Agent skill

obsidian-extract-inbox

Extract structured document proposals from messy inbox notes. Use when processing raw notes in _inbox folders to prepare them for canonical documentation.

Stars 163
Forks 31

Install this agent skill to your Project

npx add-skill https://github.com/majiayu000/claude-skill-registry/tree/main/skills/data/obsidian-extract-inbox

SKILL.md

Obsidian Extract Inbox Skill

Turn messy inbox notes into structured document proposals without modifying any files.

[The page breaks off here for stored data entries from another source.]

-- ==== Sys2Proof/Machine/BillState.lean ====
section
/-! DEFINITION. The state of billing, tamper records, the display, prepayment and load groups (11_billing,
12_prepayment_loads). -/

namespace Sys2Proof.Machine

/-- An attributed span between two readings of a meter (R273). -/
structure Span where
  /-- R273: instant of the earlier reading, ns on the billing time line -/
  t0 : Int
  /-- R273: instant of the later reading -/
  t1 : Int
  /-- R273: import at t0 and t1, mWh -/
  i0 : Int
  i1 : Int
  /-- R273: export at t0 and t1, mWh -/
  e0 : Int
  e1 : Int
  /-- R275: the later reading was placed at its acceptance -/
  clockFlag : Bool
  /-- R273: attributed; a span in which a register went backward is not -/
  attributed : Bool
deriving DecidableEq, Repr

/-- A historic record (R285). -/
structure Hist where
  /-- R285: period closed -/
  period : U32
  /-- R285: flags -/
  flags : U16
  /-- R285: boundaries passed -/
  passed : Nat
  /-- R285: closure instant, ns of network time -/
  net : Nat
  /-- R284: closure instant on the billing time line -/
  line : Int
  /-- R285: closure billing time, minutes -/
  bmin : Nat
  /-- R285: totals -/
  totI : Int
  totE : Int
  /-- R285: import and export, rates 1-8 -/
  imp : List Int
  exp : List Int
  /-- R285: maximum demand and its stamp (ns of network time), rates 1-8 -/
  md : List (Int × Nat)
  /-- R285: outage energy -/
  outage : Int
deriving DecidableEq, Repr

/-- The register set of a meter (R272). -/
structure MeterBill where
  /-- R273: instant of the last applied reading; none before the first -/
  last : Option Int := none
  /-- R273: instant of the first reading -/
  first : Int := 0
  /-- R272: total import and export, mWh; reset 0 -/
  totI : Int := 0
  totE : Int := 0
  /-- R272: import of rates 1-8; reset 0 -/
  imp : List Int := List.replicate 8 0
  /-- R272: export of rates 1-8; reset 0 -/
  exp : List Int := List.replicate 8 0
  /-- R272: maximum demand of the period and its stamp (ns of network time), rates 1-8; reset none -/
  md : List (Int × Nat) := List.replicate 8 (0, 0)
  /-- R272: outage energy; reset 0 -/
  outage : Int := 0
  /-- R272: unattributed change of import and of export, shown as one sum (log entry 75); reset 0 -/
  unattr : Int := 0
  unattrE : Int := 0
  /-- R273, R277: tariff tables that the meter named before, each with the place of the billing time line up to which it was in
  force, newest first; reset none -/
  tables : List (Int × Nat) := []
  /-- R300: readings not applied 0xC050:18; reset 0 -/
  notApplied : U32 := 0
  /-- R300: meter clock deviation, ms; reset 0 -/
  dev : Int := 0
  /-- R276: spans that reach into open day blocks, newest first; reset none -/
  spans : List Span := []
  /-- R283: entries of open day blocks, by profile interval; reset none -/
  entries : Tbl PEntry := []
  /-- R34, R334: the open day block, as far as the profile items have appended to it, by profile interval; reset none -/
  block : Tbl PEntry := []
  /-- R280: demand evaluated up to this profile interval (exclusive); reset 0 -/
  demandTo : Nat := 0
  /-- R285: last 24 historic records, newest first; reset none -/
  hist : List Hist := []
deriving DecidableEq, Repr

/-- A feeder register set (R274). Energy is kept as the check channels give it, in 10^-27 J, and shown in mWh. -/
structure FeederBill where
  /-- R299: import of rates 1-8, 10^-27 J; reset 0 -/
  imp : List Int := List.replicate 8 0
  /-- R299: export of rates 1-8, 10^-27 J; reset 0 -/
  exp : List Int := List.replicate 8 0
  /-- R299: maximum demand, rates 1-8, mW; reset 0 -/
  md : List Int := List.replicate 8 0
deriving DecidableEq, Repr

/-- A tamper record of the always-on island (R293). -/
structure TamperRec where
  /-- R293: kind byte -/
  kind : U8
  /-- R293: calendar stamp -/
  cal : CalTime
  /-- R294: capture in network time, ns, 0 for an edge seen on backup -/
  net : Nat
deriving DecidableEq, Repr

/-- Credit states (R305). -/
inductive Credit where
  | off | credit | low | emergency | exhausted | deferred | disconnected
deriving DecidableEq, Repr

/-- A ledger (R301); mode and price set are the meter's objects 0xC054:01 and :02. -/
structure Ledger where
  /-- R305: state; reset OFF -/
  st : Credit := .off
  /-- R301: EC_ACTIVE; reset false -/
  ec : Bool := false
  /-- R301: NOTICE_SENT; reset false -/
  noticeSent : Bool := false
  /-- R301: RECONNECT_PENDING; reset false -/
  reconnect : Bool := false
  /-- R301: DISCONNECT_PENDING; reset false -/
  disconnect : Bool := false
  /-- R301: energy carry; reset 0 -/
  eCarry : Nat := 0
  /-- R301: balance; reset 0 -/
  balance : Int := 0
  /-- R301: debt; reset 0 -/
  debt : Int := 0
  /-- R301: total credited; reset 0 -/
  credited : Int := 0
  /-- R301: total charged; reset 0 -/
  charged : Int := 0
  /-- R301: last transfer identifier; reset 0 -/
  lastId : U32 := 0
  /-- R301: notice end on the billing time line; none without one, reset none -/
  notice : Option Int := none
  /-- R301: time carry; reset 0 -/
  tCarry : Nat := 0
  /-- R306: emergency credit may not be activated until the balance next falls to 0x7050:01; reset false -/
  ecSpent : Bool := false
  /-- R307: reason code of the deferral in force; reset 0 -/
  reason : Nat := 0
  /-- R309: a disconnection sent and not confirmed: failures so far; reset none -/
  cmd : Option Nat := none
  /-- R309: a reconnection sent and not confirmed; reset false -/
  recSent : Bool := false
  /-- R310: after a fail-over, the next output_state decides whether the command is issued again; reset false -/
  follow : Bool := false
  /-- R309: PREPAY_CMD_FAIL raised for this command; reset false -/
  failRaised : Bool := false
  /-- R307: the meter's class 70 object is absent from its association; reset false -/
  noControl : Bool := false
  /-- R302: rate-register changes not yet charged, rates 1-8, mWh; reset 0 -/
  due : List Int := List.replicate 8 0
deriving DecidableEq, Repr

/-- A load group (R312 to R316). -/
structure LoadGroup where
  /-- R312: commanded state; reset off -/
  on : Bool := false
  /-- R312: manual override in force; reset none -/
  manual : Option Bool := none
  /-- R316: HELD; reset false before a release -/
  held : Bool := false
  /-- R316: released, or back on its schedule, since the last main reset release; reset true before one -/
  freed : Bool := true
  /-- R314: start minute of the window that billing time is in, none outside; reset none -/
  window : Option Nat := none
  /-- R313: stored heat h, binary64; reset 0 -/
  h : BitVec 64 := 0
  /-- R313: h as stored in MRAM; reset 0 -/
  hMram : BitVec 64 := 0
  /-- R319: switchings 0x7063:03; reset 0 -/
  switchings : U32 := 0
  /-- R312: members still to be commanded, ascending; reset none -/
  todo : List Nat := []
  /-- R312: members commanded and not acknowledged (handle, retried); reset none -/
  sent : List (Nat × Bool) := []
deriving DecidableEq, Repr

/-- A local relay (R315). -/
structure Relay where
  /-- R319: energised 0x7071:05; reset false -/
  on : Bool := false
  /-- R319: operations; reset 0 -/
  ops : U32 := 0
  /-- R319: unaligned operations; reset 0 -/
  unaligned : U32 := 0
  /-- R315: commanded by a trigger or by hand; reset none -/
  manual : Option Bool := none
  /-- R315: change waiting for its edge (target, instant in ns); reset none -/
  due : Option (Bool × Nat) := none
deriving DecidableEq, Repr

/-- A step of network time as the billing time line knows it (R275, R89): what was stamped before it. -/
structure StepMark where
  /-- R70: number of the newest crossing stamped before the step -/
  cycle : Cycle
  /-- R188: sequence of the first journal entry stamped after it -/
  seq : U64
  /-- R89: size of the step, ns -/
  off : Int
deriving DecidableEq, Repr

/-- What the application state restored from checkpoints holds of billing and prepayment (R330, R332). -/
structure AppState where
  /-- R193: sequence of the last entry whose effects a meter's record holds; reset none -/
  applied : Tbl U64 := []
  /-- R34: sequence of the last entry whose profile append is made, by meter; reset none -/
  profiled : Tbl U64 := []
  /-- R272: register sets, by meter; reset none -/
  meters : Tbl MeterBill := []
  /-- R274: feeder register sets; reset none -/
  feeders : Tbl FeederBill := []
  /-- R281: profile intervals of open day blocks, by number; reset none -/
  ivals : Tbl Ival := []
  /-- R281: number of the next profile interval; model's own, reset 0 -/
  nextIval : Nat := 0
  /-- R287: shift count 0x7000:02; reset 0 -/
  shift : U16 := 0
  /-- R286: adjustment histogram; reset zeros -/
  adjHist : List U16 := List.replicate 16 0
  /-- R287: adjustments split 0x7000:04; reset 0 -/
  splits : U32 := 0
  /-- R275: adjustments with their place on the billing time line, newest first (size in ns); reset none -/
  adjLog : List (Int × Int) := []
  /-- R274: network-time step sum 0x7000:05, ns; reset 0 -/
  stepSum : Int := 0
  /-- R275: the steps of that sum, newest first; reset none -/
  stepLog : List StepMark := []
  /-- R277: rate of each table over the billing time line, newest first (place, rate); reset none (rate 1) -/
  rates : Tbl (List (Int × Nat)) := []
  /-- R284: current period number; reset 1 -/
  period : U32 := 1
  /-- R284: last closure instant, ns of network time; reset none (0) -/
  closedAt : Nat := 0
  /-- R284: last closed boundary, minutes of billing time; reset 0 -/
  closedBound : Nat := 0
  /-- R284: boundaries count from here: the billing minute at which closures were first looked for; reset none -/
  closeFrom : Option Nat := none
  /-- R284: closures on the billing time line, newest first (place, period closed); reset none -/
  closures : List (Int × U32) := []
  /-- R290: outages on the billing time line, newest first (from, to); reset none -/
  outages : List (Int × Int) := []
  /-- R302: charges of time are taken up to here; reset none -/
  chargedTo : Option Int := none
  /-- R301: ledgers, by meter; reset none -/
  ledgers : Tbl Ledger := []
  /-- R320: 0xC055:02 last command sent, by meter; reset 0 -/
  lgSent : Tbl Nat := []
  /-- R320: 0xC055:03 unacknowledged commands, by meter; reset 0 -/
  lgUnacked : Tbl U16 := []
deriving DecidableEq, Repr

/-- The application state that a checkpoint holds, put in force (R330, R332): the network-time steps are the network time's own, and
what counts since a reset goes on counting (R51). -/
def AppState.over (now d : AppState) : AppState :=
  { d with stepSum := now.stepSum, stepLog := now.stepLog, splits := now.splits, lgSent := now.lgSent, lgUnacked := now.lgUnacked }

/-- Billing, prepayment and load groups: the application state, its durable copy, and what stands outside both. -/
structure BillState where
  /-- R330: the application state in working memory -/
  app : AppState := {}
  /-- R330, R331: the application state as the last committed checkpoint and its predecessors hold it; reset as app -/
  durable : AppState := {}
  /-- R331: the application state at the period end of the checkpoint in progress; reset none -/
  snapshot : Option AppState := none
  /-- R331: the application state at the period end that waits for that checkpoint; reset none -/
  snapDue : Option AppState := none
  /-- R290: the outage record: warning on the billing time line, cycle number, shift count; reset none -/
  warning : Option (Int × Cycle × U16) := none
  /-- R293: first 4 and last 4 records of the always-on island, oldest first; reset empty -/
  tampFirst : List TamperRec := []
  tampLast : List TamperRec := []
  /-- R293: edges per input (cover, terminal block, supply loss), saturating; reset 0 -/
  tampCount : List U16 := [0, 0, 0]
  /-- R293: debounced level of the inputs (cover, terminal block): open; reset closed -/
  tampOpen : List Bool := [false, false]
  /-- R294: tamper log, newest first (1,024 entries of 20 bytes); reset empty -/
  tampLog : List Bytes := []
  /-- R294: opened latches 0x7040:02; reset 0 -/
  tampLatch : U8 := 0
  /-- R296: the alternate list is shown; reset false -/
  dispAlt : Bool := false
  /-- R296: item shown, by its place in the list; reset 0 -/
  dispItem : Nat := 0
  /-- R296: scrolling is stopped; reset false -/
  dispHold : Bool := false
  /-- R295: the item shown has changed since the last frame; reset true -/
  dispChanged : Bool := true
  /-- R319: LG0-LG7; reset de-energised -/
  relays : Tbl Relay := []
  /-- R312, R313: load groups; reset off -/
  groups : Tbl LoadGroup := []
  /-- R313: minutes since h was last stored; reset 0 -/
  hMinutes : Nat := 0
  /-- R380: meters whose registers changed since the last billing delta; model's own, reset none -/
  changed : List Nat := []
  /-- R276: readings waiting for the meter clock read or join GETs (handle, reading reference); reset none -/
  gets : List (Nat × Nat) := []
deriving DecidableEq, Repr

end Sys2Proof.Machine
end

See also: Shared Conventions | Safety Guidelines

Purpose

Analyze raw notes from an Obsidian inbox and generate structured proposals for canonical documents, flagging uncertain items for human review.

Background Knowledge

What is an Inbox?

In Obsidian workflows, the _inbox (or similar) folder serves as a capture zone for:

  • Quick notes and thoughts
  • Copied content from other sources
  • Drafts and fragments
  • Unprocessed information awaiting organization

Inbox Characteristics

Inbox notes typically have:

  • Inconsistent formatting
  • Mixed topics in single files
  • Incomplete thoughts
  • Informal language
  • Missing context
  • Redundant information across files

Extraction Goals

Transform inbox content into:

  • Clear document proposals with defined scope
  • Identified source fragments
  • Flagged uncertainties
  • Suggested target paths

Input Sources

The skill accepts:

  • Inbox path: Directory containing raw notes
  • File list: Optional specific files to process
  • Context: Optional output from obsidian-read-context

Output Contract

Produce a structured extraction result (this is output only, not file modifications):

json
{
  "inbox_path": "_inbox/",
  "files_processed": 3,
  "proposals": [
    {
      "id": "proposal-1",
      "title": "Proposed Document Title",
      "target_path": "specs/document-name.md",
      "type": "spec | design | reference | guide",
      "summary": "One-paragraph description of document scope",
      "source_fragments": [
        {
          "file": "_inbox/note1.md",
          "lines": "15-42",
          "excerpt": "Relevant content excerpt...",
          "confidence": "high | medium | low"
        }
      ],
      "suggested_sections": [
        "Overview",
        "Requirements",
        "Implementation Notes"
      ],
      "dependencies": ["[[other-doc]]"],
      "confidence": "high | medium | low"
    }
  ],
  "uncertain_items": [
    {
      "file": "_inbox/note2.md",
      "lines": "5-10",
      "content": "Ambiguous content...",
      "reason": "Cannot determine if this is a requirement or a question",
      "possible_interpretations": [
        "Could be a feature request",
        "Could be a bug report"
      ]
    }
  ],
  "unprocessable": [
    {
      "file": "_inbox/corrupt.md",
      "reason": "File appears to be binary or corrupted"
    }
  ]
}

Workflow

1. Enumerate Inbox Contents

List and categorize inbox files:

bash
# List inbox files
ls -la /path/to/vault/_inbox/

# Check file types
file /path/to/vault/_inbox/*.md

2. Read and Parse Each File

For each file, extract:

  • Frontmatter (if present)
  • Headings structure
  • Main content blocks
  • Wikilinks and references
  • Apparent topics

3. Identify Document Boundaries

Analyze content to determine:

  • Where one topic ends and another begins
  • Which fragments belong together
  • What constitutes a complete "document unit"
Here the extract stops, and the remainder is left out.